§ **WHAT NEEDS TO BE DONE**: Among the entries below, copy every line that carries the word "recUpdates".

(ENTRIES SHOWN Opens)

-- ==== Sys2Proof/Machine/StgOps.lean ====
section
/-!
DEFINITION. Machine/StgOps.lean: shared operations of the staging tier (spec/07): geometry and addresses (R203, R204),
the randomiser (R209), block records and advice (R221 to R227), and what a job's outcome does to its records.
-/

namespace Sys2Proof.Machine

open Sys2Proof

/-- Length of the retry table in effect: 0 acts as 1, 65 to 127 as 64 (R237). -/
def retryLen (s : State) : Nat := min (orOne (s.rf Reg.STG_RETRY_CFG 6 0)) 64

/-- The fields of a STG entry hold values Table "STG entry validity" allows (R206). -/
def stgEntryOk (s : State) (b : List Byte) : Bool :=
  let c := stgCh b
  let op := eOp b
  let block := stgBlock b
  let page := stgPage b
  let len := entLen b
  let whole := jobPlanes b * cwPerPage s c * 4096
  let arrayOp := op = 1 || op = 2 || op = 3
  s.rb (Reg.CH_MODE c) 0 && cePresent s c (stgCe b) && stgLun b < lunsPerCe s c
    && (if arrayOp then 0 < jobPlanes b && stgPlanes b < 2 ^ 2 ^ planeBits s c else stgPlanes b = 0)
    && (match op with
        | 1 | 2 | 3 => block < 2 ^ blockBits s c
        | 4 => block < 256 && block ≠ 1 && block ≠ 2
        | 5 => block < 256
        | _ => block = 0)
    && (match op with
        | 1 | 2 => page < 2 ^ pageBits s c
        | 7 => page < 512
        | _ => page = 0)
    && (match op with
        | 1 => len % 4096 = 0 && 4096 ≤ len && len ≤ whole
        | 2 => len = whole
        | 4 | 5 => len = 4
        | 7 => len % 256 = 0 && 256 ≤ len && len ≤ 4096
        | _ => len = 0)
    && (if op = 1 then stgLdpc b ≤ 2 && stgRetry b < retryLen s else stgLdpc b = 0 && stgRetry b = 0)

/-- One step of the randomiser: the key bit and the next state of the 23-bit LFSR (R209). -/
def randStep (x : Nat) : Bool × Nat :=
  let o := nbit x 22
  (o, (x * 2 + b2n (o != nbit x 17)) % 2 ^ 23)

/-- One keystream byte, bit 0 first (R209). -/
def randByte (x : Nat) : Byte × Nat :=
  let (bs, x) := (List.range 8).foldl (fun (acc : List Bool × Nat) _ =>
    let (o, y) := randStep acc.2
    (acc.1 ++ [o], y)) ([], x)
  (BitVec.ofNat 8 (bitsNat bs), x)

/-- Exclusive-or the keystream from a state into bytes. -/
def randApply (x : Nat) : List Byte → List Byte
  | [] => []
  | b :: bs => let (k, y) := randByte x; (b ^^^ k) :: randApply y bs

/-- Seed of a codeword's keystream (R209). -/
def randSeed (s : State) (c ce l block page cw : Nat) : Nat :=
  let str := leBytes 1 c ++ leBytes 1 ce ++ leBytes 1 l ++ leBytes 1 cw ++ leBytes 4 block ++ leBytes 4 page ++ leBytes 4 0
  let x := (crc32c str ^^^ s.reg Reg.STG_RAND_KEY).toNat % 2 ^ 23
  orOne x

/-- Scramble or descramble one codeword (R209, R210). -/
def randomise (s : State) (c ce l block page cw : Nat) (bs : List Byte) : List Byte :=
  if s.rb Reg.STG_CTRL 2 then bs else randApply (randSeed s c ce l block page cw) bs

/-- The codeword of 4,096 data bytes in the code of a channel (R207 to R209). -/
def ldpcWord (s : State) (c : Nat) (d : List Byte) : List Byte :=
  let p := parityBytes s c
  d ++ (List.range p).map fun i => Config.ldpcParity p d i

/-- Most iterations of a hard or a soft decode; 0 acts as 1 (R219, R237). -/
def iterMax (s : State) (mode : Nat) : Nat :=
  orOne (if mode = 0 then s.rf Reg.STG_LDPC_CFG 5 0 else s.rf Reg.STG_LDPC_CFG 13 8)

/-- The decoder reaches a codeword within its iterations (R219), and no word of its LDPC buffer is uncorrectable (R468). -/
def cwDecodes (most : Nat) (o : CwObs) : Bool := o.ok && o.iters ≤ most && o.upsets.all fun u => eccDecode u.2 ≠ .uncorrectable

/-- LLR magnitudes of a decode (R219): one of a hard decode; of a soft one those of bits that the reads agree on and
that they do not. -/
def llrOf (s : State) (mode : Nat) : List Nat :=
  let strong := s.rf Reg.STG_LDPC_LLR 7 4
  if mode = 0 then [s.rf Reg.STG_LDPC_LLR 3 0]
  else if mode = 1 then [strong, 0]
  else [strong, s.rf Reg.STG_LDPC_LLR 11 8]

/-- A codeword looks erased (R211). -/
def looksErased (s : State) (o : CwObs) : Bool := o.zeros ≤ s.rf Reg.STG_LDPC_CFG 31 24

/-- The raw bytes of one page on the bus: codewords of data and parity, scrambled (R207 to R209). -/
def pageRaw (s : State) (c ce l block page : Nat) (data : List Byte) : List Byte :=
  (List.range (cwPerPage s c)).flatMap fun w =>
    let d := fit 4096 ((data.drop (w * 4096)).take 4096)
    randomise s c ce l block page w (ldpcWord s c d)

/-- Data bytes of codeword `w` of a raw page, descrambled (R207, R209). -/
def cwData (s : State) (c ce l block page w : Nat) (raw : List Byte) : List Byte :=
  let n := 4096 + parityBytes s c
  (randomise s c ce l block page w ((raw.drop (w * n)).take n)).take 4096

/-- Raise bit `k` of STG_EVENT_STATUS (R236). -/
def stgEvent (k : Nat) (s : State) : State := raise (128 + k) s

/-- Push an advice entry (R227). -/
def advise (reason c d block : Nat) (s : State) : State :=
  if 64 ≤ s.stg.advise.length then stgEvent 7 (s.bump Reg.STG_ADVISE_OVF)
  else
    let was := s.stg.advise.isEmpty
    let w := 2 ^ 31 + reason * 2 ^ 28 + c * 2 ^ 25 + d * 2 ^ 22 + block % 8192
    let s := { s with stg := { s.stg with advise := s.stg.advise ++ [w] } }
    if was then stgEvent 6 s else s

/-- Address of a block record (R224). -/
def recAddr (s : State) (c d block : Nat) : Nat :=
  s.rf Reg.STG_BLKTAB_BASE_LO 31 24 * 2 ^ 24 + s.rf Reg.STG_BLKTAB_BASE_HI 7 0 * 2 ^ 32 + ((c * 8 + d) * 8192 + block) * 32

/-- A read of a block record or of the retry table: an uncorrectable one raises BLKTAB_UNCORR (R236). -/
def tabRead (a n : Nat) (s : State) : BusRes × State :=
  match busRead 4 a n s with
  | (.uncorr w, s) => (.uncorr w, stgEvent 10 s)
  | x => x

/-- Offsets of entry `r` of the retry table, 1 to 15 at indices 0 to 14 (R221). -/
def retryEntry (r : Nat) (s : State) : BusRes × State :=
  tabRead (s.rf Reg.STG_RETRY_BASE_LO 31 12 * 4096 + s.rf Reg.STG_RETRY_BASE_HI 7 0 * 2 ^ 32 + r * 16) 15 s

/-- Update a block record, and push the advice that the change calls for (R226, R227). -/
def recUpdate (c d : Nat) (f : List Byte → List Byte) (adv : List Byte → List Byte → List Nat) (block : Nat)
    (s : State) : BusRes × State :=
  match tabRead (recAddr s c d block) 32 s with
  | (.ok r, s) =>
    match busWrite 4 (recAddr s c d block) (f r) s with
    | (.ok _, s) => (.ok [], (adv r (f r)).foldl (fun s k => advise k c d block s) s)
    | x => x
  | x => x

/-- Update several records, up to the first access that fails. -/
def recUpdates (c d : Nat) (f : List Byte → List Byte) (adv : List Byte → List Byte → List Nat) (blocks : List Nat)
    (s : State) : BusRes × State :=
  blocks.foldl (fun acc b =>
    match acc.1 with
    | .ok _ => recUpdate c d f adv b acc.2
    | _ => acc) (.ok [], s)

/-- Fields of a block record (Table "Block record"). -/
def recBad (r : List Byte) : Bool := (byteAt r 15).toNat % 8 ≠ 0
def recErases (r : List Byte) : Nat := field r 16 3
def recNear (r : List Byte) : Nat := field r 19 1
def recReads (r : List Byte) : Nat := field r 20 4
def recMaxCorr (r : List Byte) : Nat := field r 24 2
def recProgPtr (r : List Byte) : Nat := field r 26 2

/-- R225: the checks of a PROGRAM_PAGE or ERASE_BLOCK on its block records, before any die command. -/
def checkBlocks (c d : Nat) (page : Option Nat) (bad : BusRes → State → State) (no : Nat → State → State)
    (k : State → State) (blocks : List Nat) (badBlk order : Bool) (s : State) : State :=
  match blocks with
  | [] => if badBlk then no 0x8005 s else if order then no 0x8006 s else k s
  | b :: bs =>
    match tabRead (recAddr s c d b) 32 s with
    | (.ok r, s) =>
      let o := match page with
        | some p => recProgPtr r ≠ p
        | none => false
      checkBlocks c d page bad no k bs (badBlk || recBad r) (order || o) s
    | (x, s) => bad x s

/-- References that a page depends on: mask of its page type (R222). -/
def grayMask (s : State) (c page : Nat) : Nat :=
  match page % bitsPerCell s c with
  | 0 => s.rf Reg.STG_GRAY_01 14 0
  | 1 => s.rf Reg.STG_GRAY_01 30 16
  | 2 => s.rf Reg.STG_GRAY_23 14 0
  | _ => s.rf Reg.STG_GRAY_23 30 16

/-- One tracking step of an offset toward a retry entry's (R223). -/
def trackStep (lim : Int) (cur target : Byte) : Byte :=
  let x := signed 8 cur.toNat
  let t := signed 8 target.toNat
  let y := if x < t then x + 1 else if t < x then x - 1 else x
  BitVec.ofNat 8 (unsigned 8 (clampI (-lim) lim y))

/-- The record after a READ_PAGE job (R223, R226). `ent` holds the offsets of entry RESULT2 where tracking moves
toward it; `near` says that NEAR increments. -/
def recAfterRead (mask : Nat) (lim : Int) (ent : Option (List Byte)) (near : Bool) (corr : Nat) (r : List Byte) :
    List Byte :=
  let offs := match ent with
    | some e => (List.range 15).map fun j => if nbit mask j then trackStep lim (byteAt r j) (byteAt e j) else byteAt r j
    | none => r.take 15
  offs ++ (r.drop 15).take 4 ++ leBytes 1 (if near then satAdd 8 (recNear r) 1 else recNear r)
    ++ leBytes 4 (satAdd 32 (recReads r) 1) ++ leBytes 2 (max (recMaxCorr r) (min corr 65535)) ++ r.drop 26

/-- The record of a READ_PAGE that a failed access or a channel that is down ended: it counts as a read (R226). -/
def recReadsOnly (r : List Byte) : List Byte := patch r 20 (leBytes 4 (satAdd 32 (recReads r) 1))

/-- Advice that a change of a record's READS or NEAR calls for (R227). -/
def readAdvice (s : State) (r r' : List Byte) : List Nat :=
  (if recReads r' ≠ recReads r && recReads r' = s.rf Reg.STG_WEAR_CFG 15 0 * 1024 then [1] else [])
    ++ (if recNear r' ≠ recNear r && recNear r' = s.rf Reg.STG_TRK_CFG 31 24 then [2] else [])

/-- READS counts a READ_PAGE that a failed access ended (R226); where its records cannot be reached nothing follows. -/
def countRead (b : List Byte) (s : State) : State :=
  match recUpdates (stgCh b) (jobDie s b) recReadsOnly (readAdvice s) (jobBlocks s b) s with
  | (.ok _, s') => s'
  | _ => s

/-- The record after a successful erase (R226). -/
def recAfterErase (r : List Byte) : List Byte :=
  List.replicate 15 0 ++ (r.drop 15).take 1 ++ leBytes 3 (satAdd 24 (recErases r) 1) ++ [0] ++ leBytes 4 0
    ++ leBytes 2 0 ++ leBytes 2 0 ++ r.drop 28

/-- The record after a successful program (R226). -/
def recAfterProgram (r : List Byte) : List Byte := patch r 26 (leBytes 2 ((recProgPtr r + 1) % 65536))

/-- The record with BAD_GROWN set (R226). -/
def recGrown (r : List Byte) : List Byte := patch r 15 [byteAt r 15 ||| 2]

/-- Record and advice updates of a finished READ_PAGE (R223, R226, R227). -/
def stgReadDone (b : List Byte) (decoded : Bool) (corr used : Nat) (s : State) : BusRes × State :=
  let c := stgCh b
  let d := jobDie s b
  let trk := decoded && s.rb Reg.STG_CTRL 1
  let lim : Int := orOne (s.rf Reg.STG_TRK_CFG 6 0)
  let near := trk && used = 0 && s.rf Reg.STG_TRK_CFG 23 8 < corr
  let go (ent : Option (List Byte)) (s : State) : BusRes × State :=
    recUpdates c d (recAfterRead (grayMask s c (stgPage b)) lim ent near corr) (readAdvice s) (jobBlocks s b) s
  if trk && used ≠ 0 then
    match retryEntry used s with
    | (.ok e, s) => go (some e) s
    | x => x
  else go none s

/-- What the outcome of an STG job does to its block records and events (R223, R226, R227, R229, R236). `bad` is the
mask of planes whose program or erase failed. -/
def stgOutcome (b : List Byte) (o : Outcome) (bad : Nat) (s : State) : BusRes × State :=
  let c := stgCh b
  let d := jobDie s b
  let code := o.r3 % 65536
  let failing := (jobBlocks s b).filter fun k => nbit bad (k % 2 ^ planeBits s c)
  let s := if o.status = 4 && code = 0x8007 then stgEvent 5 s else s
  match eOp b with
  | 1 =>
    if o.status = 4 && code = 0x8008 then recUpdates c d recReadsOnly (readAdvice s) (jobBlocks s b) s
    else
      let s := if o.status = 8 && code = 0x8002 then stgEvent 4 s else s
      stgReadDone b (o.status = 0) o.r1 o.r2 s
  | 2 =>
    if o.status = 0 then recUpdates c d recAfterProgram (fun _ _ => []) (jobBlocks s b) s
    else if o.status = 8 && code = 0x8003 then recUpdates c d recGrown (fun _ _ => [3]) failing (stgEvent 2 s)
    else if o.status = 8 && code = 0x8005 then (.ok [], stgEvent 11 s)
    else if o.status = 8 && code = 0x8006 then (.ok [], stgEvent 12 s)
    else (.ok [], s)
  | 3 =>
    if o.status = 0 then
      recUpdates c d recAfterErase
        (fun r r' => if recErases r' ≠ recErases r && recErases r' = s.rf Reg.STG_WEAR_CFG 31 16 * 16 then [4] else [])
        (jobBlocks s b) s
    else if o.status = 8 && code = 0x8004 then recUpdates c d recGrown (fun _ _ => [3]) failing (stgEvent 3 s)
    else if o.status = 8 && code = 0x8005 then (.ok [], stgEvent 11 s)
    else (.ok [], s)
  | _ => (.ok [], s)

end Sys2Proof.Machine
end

(ENTRIES SHOWN Closes)

§ **SOLUTION FOR THIS EXERCISE**:
def recUpdates (c d : Nat) (f : List Byte → List Byte) (adv : List Byte → List Byte → List Nat) (blocks : List Nat)
  match recUpdates (stgCh b) (jobDie s b) recReadsOnly (readAdvice s) (jobBlocks s b) s with
    recUpdates c d (recAfterRead (grayMask s c (stgPage b)) lim ent near corr) (readAdvice s) (jobBlocks s b) s
    if o.status = 4 && code = 0x8008 then recUpdates c d recReadsOnly (readAdvice s) (jobBlocks s b) s
    if o.status = 0 then recUpdates c d recAfterProgram (fun _ _ => []) (jobBlocks s b) s
    else if o.status = 8 && code = 0x8003 then recUpdates c d recGrown (fun _ _ => [3]) failing (stgEvent 2 s)
      recUpdates c d recAfterErase
    else if o.status = 8 && code = 0x8004 then recUpdates c d recGrown (fun _ _ => [3]) failing (stgEvent 3 s)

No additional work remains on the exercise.